Content starts

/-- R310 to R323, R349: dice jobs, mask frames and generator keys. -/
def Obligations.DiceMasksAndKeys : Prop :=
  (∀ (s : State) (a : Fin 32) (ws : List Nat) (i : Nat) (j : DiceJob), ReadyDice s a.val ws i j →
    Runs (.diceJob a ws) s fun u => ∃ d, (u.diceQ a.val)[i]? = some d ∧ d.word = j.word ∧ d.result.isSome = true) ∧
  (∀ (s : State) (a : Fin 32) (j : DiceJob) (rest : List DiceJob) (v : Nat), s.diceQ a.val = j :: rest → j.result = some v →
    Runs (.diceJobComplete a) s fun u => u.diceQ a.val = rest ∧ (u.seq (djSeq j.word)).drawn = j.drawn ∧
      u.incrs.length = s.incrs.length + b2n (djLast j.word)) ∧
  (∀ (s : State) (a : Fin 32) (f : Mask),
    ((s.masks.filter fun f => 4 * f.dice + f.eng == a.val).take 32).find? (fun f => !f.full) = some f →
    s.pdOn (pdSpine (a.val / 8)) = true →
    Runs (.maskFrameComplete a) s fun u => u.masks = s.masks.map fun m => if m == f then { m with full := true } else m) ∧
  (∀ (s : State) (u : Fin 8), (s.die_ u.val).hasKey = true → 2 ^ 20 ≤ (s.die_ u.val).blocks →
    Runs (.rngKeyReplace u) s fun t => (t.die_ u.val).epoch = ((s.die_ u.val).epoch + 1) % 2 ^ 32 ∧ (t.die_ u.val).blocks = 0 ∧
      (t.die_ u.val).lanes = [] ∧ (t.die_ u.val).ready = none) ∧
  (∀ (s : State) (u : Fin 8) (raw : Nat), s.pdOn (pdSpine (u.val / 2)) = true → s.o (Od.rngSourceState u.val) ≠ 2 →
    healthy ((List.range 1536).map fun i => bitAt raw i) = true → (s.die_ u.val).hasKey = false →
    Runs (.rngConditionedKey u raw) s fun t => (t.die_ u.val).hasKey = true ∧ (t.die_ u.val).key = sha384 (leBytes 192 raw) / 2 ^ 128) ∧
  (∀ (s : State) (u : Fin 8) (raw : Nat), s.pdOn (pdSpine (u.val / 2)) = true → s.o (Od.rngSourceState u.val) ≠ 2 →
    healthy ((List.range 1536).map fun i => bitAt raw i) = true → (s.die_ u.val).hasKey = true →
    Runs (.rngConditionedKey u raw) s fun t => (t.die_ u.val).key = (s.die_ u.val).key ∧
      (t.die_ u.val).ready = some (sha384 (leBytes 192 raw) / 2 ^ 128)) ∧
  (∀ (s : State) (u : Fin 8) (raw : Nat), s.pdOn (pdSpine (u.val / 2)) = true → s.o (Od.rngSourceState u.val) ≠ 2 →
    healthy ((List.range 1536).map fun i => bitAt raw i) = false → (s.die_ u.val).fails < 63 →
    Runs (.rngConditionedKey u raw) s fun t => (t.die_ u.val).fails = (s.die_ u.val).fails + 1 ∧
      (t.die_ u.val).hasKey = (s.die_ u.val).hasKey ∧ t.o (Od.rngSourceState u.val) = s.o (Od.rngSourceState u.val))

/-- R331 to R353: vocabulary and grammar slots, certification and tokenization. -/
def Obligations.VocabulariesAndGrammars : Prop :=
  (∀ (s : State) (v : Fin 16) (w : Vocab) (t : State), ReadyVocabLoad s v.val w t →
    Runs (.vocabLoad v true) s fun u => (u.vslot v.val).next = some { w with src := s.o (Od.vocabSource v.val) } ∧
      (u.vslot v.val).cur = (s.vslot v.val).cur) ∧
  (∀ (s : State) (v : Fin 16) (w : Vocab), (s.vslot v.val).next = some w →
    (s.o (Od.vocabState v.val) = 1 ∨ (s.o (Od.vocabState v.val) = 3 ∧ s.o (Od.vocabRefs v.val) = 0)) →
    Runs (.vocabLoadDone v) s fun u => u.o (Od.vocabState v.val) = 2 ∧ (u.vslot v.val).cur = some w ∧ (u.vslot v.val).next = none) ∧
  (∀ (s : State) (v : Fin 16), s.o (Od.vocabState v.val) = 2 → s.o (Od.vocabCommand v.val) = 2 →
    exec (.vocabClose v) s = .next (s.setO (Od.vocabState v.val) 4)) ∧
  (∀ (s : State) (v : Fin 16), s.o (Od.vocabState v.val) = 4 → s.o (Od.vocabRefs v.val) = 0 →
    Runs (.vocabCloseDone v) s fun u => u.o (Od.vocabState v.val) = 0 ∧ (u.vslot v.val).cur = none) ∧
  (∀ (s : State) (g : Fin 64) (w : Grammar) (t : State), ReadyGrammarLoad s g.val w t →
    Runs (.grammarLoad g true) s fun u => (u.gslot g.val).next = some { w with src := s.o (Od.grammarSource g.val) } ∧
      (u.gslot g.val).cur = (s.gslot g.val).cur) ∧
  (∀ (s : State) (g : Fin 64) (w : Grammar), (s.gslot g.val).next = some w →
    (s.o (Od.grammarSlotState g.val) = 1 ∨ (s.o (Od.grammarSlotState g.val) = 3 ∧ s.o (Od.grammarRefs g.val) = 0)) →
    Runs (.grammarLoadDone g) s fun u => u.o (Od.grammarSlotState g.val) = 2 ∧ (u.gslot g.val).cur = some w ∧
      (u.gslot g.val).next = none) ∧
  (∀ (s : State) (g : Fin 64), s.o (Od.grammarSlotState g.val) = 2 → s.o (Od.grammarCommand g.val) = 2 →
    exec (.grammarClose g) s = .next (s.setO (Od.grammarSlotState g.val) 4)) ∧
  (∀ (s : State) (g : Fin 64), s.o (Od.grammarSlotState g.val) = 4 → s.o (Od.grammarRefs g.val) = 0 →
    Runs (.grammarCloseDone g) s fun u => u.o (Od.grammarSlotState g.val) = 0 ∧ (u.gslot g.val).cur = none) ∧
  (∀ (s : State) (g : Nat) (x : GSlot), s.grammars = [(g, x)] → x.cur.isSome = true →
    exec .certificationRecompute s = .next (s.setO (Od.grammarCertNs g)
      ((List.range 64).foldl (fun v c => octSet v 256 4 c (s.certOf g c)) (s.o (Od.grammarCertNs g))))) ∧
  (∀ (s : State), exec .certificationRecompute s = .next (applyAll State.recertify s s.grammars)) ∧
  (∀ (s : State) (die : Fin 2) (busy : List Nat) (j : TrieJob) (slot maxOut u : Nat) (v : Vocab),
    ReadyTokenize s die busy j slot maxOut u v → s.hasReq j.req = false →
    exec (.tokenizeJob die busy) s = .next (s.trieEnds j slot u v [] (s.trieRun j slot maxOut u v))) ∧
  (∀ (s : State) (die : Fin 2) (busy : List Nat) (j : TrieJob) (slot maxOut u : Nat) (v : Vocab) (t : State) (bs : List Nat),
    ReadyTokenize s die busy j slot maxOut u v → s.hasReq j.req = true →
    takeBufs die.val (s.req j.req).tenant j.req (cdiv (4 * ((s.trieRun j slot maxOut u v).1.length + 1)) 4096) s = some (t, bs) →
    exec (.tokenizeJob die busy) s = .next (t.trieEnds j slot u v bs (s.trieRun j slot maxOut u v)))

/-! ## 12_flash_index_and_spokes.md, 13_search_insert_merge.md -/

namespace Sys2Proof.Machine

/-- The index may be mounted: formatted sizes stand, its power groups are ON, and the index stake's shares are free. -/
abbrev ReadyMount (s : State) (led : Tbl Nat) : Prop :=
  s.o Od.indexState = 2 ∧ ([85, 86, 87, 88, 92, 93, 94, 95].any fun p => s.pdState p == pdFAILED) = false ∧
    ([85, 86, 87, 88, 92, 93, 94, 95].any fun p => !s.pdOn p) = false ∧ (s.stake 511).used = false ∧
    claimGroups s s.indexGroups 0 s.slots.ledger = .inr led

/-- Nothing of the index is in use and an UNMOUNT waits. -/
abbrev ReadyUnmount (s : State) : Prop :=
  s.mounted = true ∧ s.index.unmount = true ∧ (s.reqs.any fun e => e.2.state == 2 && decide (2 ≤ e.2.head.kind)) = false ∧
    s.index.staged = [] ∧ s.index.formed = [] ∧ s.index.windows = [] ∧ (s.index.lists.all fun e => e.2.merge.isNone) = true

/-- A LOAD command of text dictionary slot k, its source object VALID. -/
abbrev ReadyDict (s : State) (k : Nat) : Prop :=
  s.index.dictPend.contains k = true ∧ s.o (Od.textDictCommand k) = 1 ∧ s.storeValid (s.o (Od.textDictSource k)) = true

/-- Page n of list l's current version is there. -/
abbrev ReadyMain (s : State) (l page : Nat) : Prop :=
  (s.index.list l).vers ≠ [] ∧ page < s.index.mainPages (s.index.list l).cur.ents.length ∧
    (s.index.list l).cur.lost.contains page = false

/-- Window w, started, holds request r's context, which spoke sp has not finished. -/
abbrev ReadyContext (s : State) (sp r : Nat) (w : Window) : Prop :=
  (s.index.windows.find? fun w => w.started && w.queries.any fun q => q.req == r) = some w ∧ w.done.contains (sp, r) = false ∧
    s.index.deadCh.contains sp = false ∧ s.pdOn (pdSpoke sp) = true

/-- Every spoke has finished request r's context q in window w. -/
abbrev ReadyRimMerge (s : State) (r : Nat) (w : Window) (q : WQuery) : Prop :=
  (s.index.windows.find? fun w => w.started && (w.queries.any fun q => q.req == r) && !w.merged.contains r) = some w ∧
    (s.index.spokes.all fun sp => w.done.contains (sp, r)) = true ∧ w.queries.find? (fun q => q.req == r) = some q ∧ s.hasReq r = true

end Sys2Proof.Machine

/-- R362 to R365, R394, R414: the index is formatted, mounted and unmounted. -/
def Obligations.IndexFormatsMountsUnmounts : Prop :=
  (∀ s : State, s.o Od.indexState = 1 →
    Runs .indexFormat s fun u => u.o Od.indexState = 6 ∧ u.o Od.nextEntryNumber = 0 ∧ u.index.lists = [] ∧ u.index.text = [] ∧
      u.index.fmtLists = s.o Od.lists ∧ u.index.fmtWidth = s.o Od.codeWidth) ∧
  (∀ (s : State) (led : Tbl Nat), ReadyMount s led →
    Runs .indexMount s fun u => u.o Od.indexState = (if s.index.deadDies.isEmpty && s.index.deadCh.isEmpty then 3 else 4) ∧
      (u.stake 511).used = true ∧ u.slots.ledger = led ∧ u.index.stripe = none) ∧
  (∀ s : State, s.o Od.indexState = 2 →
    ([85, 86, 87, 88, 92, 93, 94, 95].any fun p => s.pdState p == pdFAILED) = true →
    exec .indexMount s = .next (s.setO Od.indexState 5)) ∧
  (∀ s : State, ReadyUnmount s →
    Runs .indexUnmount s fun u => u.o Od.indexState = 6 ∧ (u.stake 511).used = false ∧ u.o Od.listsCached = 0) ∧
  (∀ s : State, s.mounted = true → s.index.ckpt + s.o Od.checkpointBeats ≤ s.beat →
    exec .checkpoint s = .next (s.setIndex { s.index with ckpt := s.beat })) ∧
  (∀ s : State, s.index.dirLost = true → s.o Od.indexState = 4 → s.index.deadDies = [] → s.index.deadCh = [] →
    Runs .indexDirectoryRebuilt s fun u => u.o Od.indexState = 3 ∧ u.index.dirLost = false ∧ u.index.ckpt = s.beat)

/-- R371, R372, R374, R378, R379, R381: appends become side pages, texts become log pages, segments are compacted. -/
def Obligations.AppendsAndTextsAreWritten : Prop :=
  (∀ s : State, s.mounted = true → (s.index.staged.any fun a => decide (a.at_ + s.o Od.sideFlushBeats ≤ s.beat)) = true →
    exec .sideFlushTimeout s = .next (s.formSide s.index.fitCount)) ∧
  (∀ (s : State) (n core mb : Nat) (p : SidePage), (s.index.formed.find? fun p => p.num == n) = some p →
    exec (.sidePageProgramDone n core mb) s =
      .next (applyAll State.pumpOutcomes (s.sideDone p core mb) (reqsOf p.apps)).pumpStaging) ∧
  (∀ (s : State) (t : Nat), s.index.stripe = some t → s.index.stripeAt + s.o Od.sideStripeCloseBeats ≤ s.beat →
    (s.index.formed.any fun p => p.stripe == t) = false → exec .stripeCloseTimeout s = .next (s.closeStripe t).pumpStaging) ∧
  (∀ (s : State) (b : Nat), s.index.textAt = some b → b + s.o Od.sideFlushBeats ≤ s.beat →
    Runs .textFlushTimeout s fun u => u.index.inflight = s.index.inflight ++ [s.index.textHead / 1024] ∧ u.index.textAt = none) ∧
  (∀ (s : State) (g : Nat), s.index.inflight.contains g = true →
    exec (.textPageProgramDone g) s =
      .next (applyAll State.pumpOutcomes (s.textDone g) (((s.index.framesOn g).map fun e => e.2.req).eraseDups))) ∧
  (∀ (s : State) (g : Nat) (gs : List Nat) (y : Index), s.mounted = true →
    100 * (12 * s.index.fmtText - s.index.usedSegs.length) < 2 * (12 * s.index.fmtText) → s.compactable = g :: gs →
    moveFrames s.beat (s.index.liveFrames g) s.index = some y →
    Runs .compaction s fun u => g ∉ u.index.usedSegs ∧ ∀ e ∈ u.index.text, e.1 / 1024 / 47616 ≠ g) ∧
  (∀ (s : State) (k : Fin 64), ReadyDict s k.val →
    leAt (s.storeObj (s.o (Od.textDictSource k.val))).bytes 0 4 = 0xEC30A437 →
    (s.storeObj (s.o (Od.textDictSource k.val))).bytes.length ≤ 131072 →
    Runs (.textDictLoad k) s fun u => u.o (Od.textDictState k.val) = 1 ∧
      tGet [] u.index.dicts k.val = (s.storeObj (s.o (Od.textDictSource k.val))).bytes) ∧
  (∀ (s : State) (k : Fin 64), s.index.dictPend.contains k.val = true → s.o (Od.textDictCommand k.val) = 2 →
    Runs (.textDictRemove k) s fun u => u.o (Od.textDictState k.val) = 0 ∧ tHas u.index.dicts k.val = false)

Content ends

◆ **Activity**
Could you return exactly the stretch of the data above that starts at the line with "(∀ s : State, s.index.dirLost" and ends at the line with "(∀ (s : State) (g : Nat) (gs", both lines included?

◆ **Problem solution**
  (∀ s : State, s.index.dirLost = true → s.o Od.indexState = 4 → s.index.deadDies = [] → s.index.deadCh = [] →
    Runs .indexDirectoryRebuilt s fun u => u.o Od.indexState = 3 ∧ u.index.dirLost = false ∧ u.index.ckpt = s.beat)

/-- R371, R372, R374, R378, R379, R381: appends become side pages, texts become log pages, segments are compacted. -/
def Obligations.AppendsAndTextsAreWritten : Prop :=
  (∀ s : State, s.mounted = true → (s.index.staged.any fun a => decide (a.at_ + s.o Od.sideFlushBeats ≤ s.beat)) = true →
    exec .sideFlushTimeout s = .next (s.formSide s.index.fitCount)) ∧
  (∀ (s : State) (n core mb : Nat) (p : SidePage), (s.index.formed.find? fun p => p.num == n) = some p →
    exec (.sidePageProgramDone n core mb) s =
      .next (applyAll State.pumpOutcomes (s.sideDone p core mb) (reqsOf p.apps)).pumpStaging) ∧
  (∀ (s : State) (t : Nat), s.index.stripe = some t → s.index.stripeAt + s.o Od.sideStripeCloseBeats ≤ s.beat →
    (s.index.formed.any fun p => p.stripe == t) = false → exec .stripeCloseTimeout s = .next (s.closeStripe t).pumpStaging) ∧
  (∀ (s : State) (b : Nat), s.index.textAt = some b → b + s.o Od.sideFlushBeats ≤ s.beat →
    Runs .textFlushTimeout s fun u => u.index.inflight = s.index.inflight ++ [s.index.textHead / 1024] ∧ u.index.textAt = none) ∧
  (∀ (s : State) (g : Nat), s.index.inflight.contains g = true →
    exec (.textPageProgramDone g) s =
      .next (applyAll State.pumpOutcomes (s.textDone g) (((s.index.framesOn g).map fun e => e.2.req).eraseDups))) ∧
  (∀ (s : State) (g : Nat) (gs : List Nat) (y : Index), s.mounted = true →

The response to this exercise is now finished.